Readers of this site — yes, all two of you — might recall that I mentioned talk of a Symantec acquisition of Vontu last year. The companies have been getting closer, technologically and otherwise, for some time. Symantec might have made this deal earlier, but it balked at the asking price Vontu and its agents had demanded.
Apparently things have changed. Recent reports have suggested that Symantec will pay up to $350 million for the privately held Vontu, which is said to have revenues of about $30 million.
Perhaps the ongoing consolidation in the space gave Symantec some buyer’s leverage.
As news broke yesterday that Dell products — a limited selection of notebook and desktop PCs as well as monitors, printers, and ink cartridges — would be sold as of November 11 in 1,400 Staples Inc. stores across America, I wondered again how long Dell could manage to both sell its products directly online and through channel partners.

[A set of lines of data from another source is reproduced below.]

/-- R170: SFLUSH, after what the write buffer of the cluster's network holds. -/
def execSflush (a b : BitVec 5) (g : BitVec 3) (s : State) : Host.Outcome State Fault Refusal :=
  .next (scalar (.sflush a b g) g true false (fun s c =>
    consume c [a, b] <|
      .done (flushRange (flushBuf s s.cur.core) s.cur.core (readX c a).val.toNat (readX c b).val.toNat) (c.pc + 4)) s)

/-- R170: SINV, after what the write buffer holds; the mapped lines of the range are dropped with their dirty bytes. -/
def execSinv (a b : BitVec 5) (g : BitVec 3) (s : State) : Host.Outcome State Fault Refusal :=
  .next (scalar (.sinv a b g) g true false (fun s c =>
    consume c [a, b] <|
      let va := (readX c a).val
      let vb := (readX c b).val
      if va.toNat % 128 ≠ 0 then .trap s cALIGN va
      else if vb.toNat % 128 ≠ 0 then .trap s cALIGN vb
      else .done (modCore (flushBuf s s.cur.core) s.cur.core fun c =>
        { c with maps := c.maps.map fun m =>
            { m with filled := mclear m.filled (va.toNat / 128) (vb.toNat / 128)
                     dirty := mclear m.dirty va.toNat vb.toNat } }) (c.pc + 4)) s)

/-- A tile of a core's table. -/
def tileOf (s : State) (id : CoreId) (t : BitVec 6) : Tile := mget {} (coreOf s id).tiles t.toNat
def modTile (s : State) (id : CoreId) (t : BitVec 6) (f : Tile → Tile) : State :=
  modCore s id fun c => { c with tiles := mmod {} c.tiles t.toNat f }

def tileRows (t : Tile) : Nat := t.rows.toNat + 1
def tileCols (t : Tile) : Nat := t.cols.toNat + 1
/-- R48: the packed bytes of a row of `cols` elements. -/
def packedRow (fmt : BitVec 4) (cols : Nat) : Nat := (cols * eltBits fmt + 7) / 8
/-- R48: the scale bytes of a tile. -/
def scaleBytes (fmt : BitVec 4) (rows cols : Nat) : Nat :=
  if isSq fmt then rows / 4 * (cols / 4) * 2 else if fmt = 5 then rows * cols / 32 else 0

/-- R172, R48: whether a base word and a geometry word bind a tile. -/
def bindingOk (base geom : Word) : Bool :=
  let b := base.toNat
  let pitch := bitsAt geom 32 16 * 32
  let fmt : BitVec 4 := geom.extractLsb' 14 4
  let cols := bitsAt geom 7 7 + 1
  let rows := bitsAt geom 0 7 + 1
  b < 2 ^ 21 && b % 32 = 0 && (geom &&& 0xFFFF0000FFFC0000#64) == 0 && fmt.toNat ≤ 9 && pitch ≠ 0 &&
    packedRow fmt cols ≤ pitch && (!isSq fmt || (rows % 4 = 0 && cols % 4 = 0)) &&
    (fmt ≠ 5 || cols % 32 = 0) && b + rows * pitch + scaleBytes fmt rows cols ≤ 2 ^ 21

/-- R172: the tile that two valid words bind. -/
def bindTile (base geom : Word) : Tile :=
  { base := base.setWidth 21, pitch := geom.extractLsb' 32 16, fmt := geom.extractLsb' 14 4,
    cols := geom.extractLsb' 7 7, rows := geom.extractLsb' 0 7, bound := true }

/-- R175: TTSET. CLR wants every other bit of the geometry word 0; of the base word only reserved bits are
checked then. -/
def execTtset (d a b : BitVec 5) (t : BitVec 6) (g : BitVec 3) (s : State) : Host.Outcome State Fault Refusal :=
  .next (scalar (.ttset d a b t g) g true false (fun s c =>
    consume c [a, b] <|
      let base := (readX c a).val
      let geom := (readX c b).val
      let put (s : State) (v : Word) : Res := .done (setX s d (mkX v [])) (c.pc + 4)
      if (tileOf s s.cur.core t).st ≠ .empty then put s 1
      else if geom = 0x8000000000000000#64 ∧ base.toNat < 2 ^ 21 then put (modTile s s.cur.core t fun _ => {}) 0
      else if bindingOk base geom then put (modTile s s.cur.core t fun _ => bindTile base geom) 0
      else put s 2) s)

/-- R175: TTQ. -/
def execTtq (d : BitVec 5) (t : BitVec 6) (g : BitVec 3) (s : State) : Host.Outcome State Fault Refusal :=
  .next (scalar (.ttq d t g) g true false (fun s c =>
    .done (setX s d (mkX (BitVec.ofNat 64 (tileCode (tileOf s s.cur.core t).st)) [])) (c.pc + 4)) s)

/-- R175, R172: TDESC; an unbound entry reads zeros. -/
def execTdesc (d : BitVec 5) (sel : BitVec 1) (t : BitVec 6) (g : BitVec 3) (s : State) : Host.Outcome State Fault Refusal :=
  .next (scalar (.tdesc d sel t g) g true false (fun s c =>
    let tile := tileOf s s.cur.core t
    .done (setX s d (mkX (BitVec.ofNat 64 (if sel = 1 then tileGeom tile else tileBase tile)) [])) (c.pc + 4)) s)

end Sys2Proof.Machine
end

Yes, not all Dell products are available in the stores of its retail partners. Some Dell notebooks and desktops can only be ordered directly from the company. Moreover, Dell is trying hard to position this move as part of a strategy to provide its products wherever and whenever customers wish to buy them.

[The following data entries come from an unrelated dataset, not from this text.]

-- ==== Sys2Proof/Machine/Launch.lean ====
section
/-!
DEFINITION. Launch descriptors and job control blocks (02 R52, R426; 21 R367).
-/
namespace Sys2Proof.Machine

/-- A launch descriptor (R426). -/
structure Desc where
  grid : Nat
  team : Nat
  det : Bool
  seed : BitVec 32
  entries : List Word
  args : List Word
  pa : Nat
  deriving DecidableEq, Repr

/-- Bytes at a physical address as dispatch reads them: those of the host or of a peer are open (log 3). -/
def dispatchBytes (s : State) (pa n : Nat) : List Byte :=
  if paKind pa = .hbm then physBytes s pa n else freeBytes (s.tick + pa) n

/-- Read n pieces of `size` bytes at a virtual address under a root; none when a page is absent or not
readable, one that no access reaches among them. The leaf's U bit and the partition's range and ports are not looked at (DESIGN CHOICE, log
161). A poison mark on such a word is not looked at: dispatch takes the bytes as they stand (DESIGN CHOICE, log 131). -/
def readVirt (s : State) (root size : Nat) : Nat → Nat → Option (List Byte)
  | _, 0 => some []
  | va, n + 1 =>
    match walkAt s root va, readVirt s root size (va + size) n with
    | some l, some t =>
      if natBit l.w0 4 && va < 2 ^ 56 && paReached s l.cls (l.pa + (va - l.va)) then some (dispatchBytes s (l.pa + (va - l.va)) size ++ t) else none
    | _, _ => none

/-- A little-endian field of n bytes at an offset of a byte list. -/
def field (bs : List Byte) (off n : Nat) : Nat := leNat ((bs.drop off).take n)

/-- R52, R426: a valid descriptor at a virtual address of a job's address space. -/
def readDesc (s : State) (root : Nat) (va : Word) : Option Desc :=
  if va.toNat % 64 ≠ 0 then none
  else match readVirt s root 64 va.toNat 2, walkAt s root va.toNat with
  | some bs, some l =>
    let grid := field bs 0 2
    let team := field bs 2 1
    let flags := field bs 3 1
    let seed := field bs 4 4
    let det := natBit flags 0
    let entries := [8, 16, 24].map fun o => field bs o 8
    if grid = 0 || 3072 < grid || team = 0 || 4 < team || grid % team ≠ 0 then none
    else if natBits flags 2 6 ≠ 0 || (!natBit flags 1 && seed ≠ 0) then none
    else if det && (team ≠ 4 || 384 < grid) then none
    else if entries.any (fun e => e = 0 || e % 4 ≠ 0 || 2 ^ 56 ≤ e) then none
    else if leNat (bs.drop 96) ≠ 0 then none
    else some { grid := grid, team := team, det := det, seed := BitVec.ofNat 32 seed,
                entries := entries.map (BitVec.ofNat 64),
                args := (List.range 8).map fun k => BitVec.ofNat 64 (field bs (32 + 8 * k) 8),
                pa := l.pa + (va.toNat - l.va) }
  | _, _ => none

/-- R367: fields of a job control block. -/
def jcbField (s : State) (jcb off n : Nat) : Nat := physNat s (jcb + off) n
def jcbRoot (s : State) (jcb : Nat) : Nat := jcbField s jcb 0x010 8
def jcbTvec (s : State) (jcb : Nat) : Word := BitVec.ofNat 64 (jcbField s jcb 0x018 8)
def jcbHorizon (s : State) (jcb : Nat) : Nat :=
  if jcbField s jcb 0x030 8 = 0 then 16000000 else jcbField s jcb 0x030 8
def jcbPart (s : State) (jcb : Nat) : Nat := jcbField s jcb 0x004 1
def jcbLasup (s : State) (jcb : Nat) : Word := BitVec.ofNat 64 (jcbField s jcb 0x050 8)

/-- R401, R140: the virtual clusters that a partition owns, ascending; an undefined partition owns all (log 22). -/
def ownedVirtual (s : State) (part : Nat) : List Nat :=
  let p := mget {} s.pkg.parts part
  (List.range 96).filter fun v => !p.v || (if v < 32 then p.vclo.getLsbD v else p.vchi.getLsbD (v - 32))

/-- R52, R140: team i of a launch, det or not, may run on a virtual cluster of its partition: any, but for a det launch only v(i). -/
def placedTeam (s : State) (part : Nat) (det : Bool) (i vclus : Nat) : Bool :=
  let own := ownedVirtual s part
  !det || own[i % own.length]? = some vclus
def placedOk (s : State) (part : Nat) (d : Desc) (i vclus : Nat) : Bool := placedTeam s part d.det i vclus

/-- The job of a number that the Crier has admitted. -/
def jobOf (s : State) (id : BitVec 32) : Option Job := s.pkg.jobs.find? fun j => j.id = id
def modJob (s : State) (id : BitVec 32) (f : Job → Job) : State :=
  modPkg s fun p => { p with jobs := p.jobs.map fun j => if j.id = id then f j else j }

/-- R400: the graph count of phase n in a phase list: a 16-bit count, then that many 64-bit addresses,
phase after phase; a count of 0 ends the list (DEDUCED, log 28). -/
def phaseCount (s : State) (root : Nat) (va : Nat) : Nat → Nat
  | 0 => match readVirt s root 1 va 2 with | some bs => leNat bs | none => 0
  | n + 1 =>
    match readVirt s root 1 va 2 with
    | some bs => if leNat bs = 0 then 0 else phaseCount s root (va + 2 + 8 * leNat bs) n
    | none => 0

/-- R400: where the graph count of phase n of a phase list lies. -/
def phaseAddr (s : State) (root : Nat) (va : Nat) : Nat → Nat
  | 0 => va
  | n + 1 =>
    match readVirt s root 1 va 2 with
    | some bs => if leNat bs = 0 then va else phaseAddr s root (va + 2 + 8 * leNat bs) n
    | none => va

/-- R144, R391: a job retires when its last phase has retired and none of its activities is ABANDONING. -/
def retireJob (s : State) (id : BitVec 32) : State :=
  match jobOf s id with
  | none => s
  | some j =>
    if j.plist ≠ 0 && phaseCount s (jcbRoot s j.jcb) j.plist.toNat j.phase = 0 &&
        !s.pkg.acts.any (fun a => a.job = id && a.phase = .abandoning)
    then modPkg s fun p => { p with jobs := p.jobs.filter (fun j => j.id ≠ id), pages := p.pages.filter fun e => e.1 ≠ id }
    else s

end Sys2Proof.Machine
end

But the seismic shifts in the PC market, which has seen fast growth in emerging national markets such as China and India and a sharp preference for notebooks over desktops nearly everywhere, makes it difficult for Dell to walk this channel-conflict tightrope.
Staples definitely sees a competitive dynamic in its relationship with Dell, as the following excerpt from a Wall Street Journal story makes evident:
For Staples, the agreement is part of a long-running "Easy Button" marketing effort that aims to simplify shopping for its customers, Staples merchandizing head Jevin Eagle said. "Our customers will be able to touch and feel the products (as opposed to viewing them on a computer screen) before buying a Dell product and they’ll be able to get it on the same day."
There’s the rub for Dell. It’s new channel partners will not only be selling its products as competitive offerings to other PCs and peripherals already available at retail, but they’ll also be selling Dell products in competition against Dell itself.
Increasingly, no matter what Dell says, it will be in channel conflict with its retail partners. There are ways to resolve such conflict, of course, and it will be interesting to see how authoritatively and quickly Dell takes action.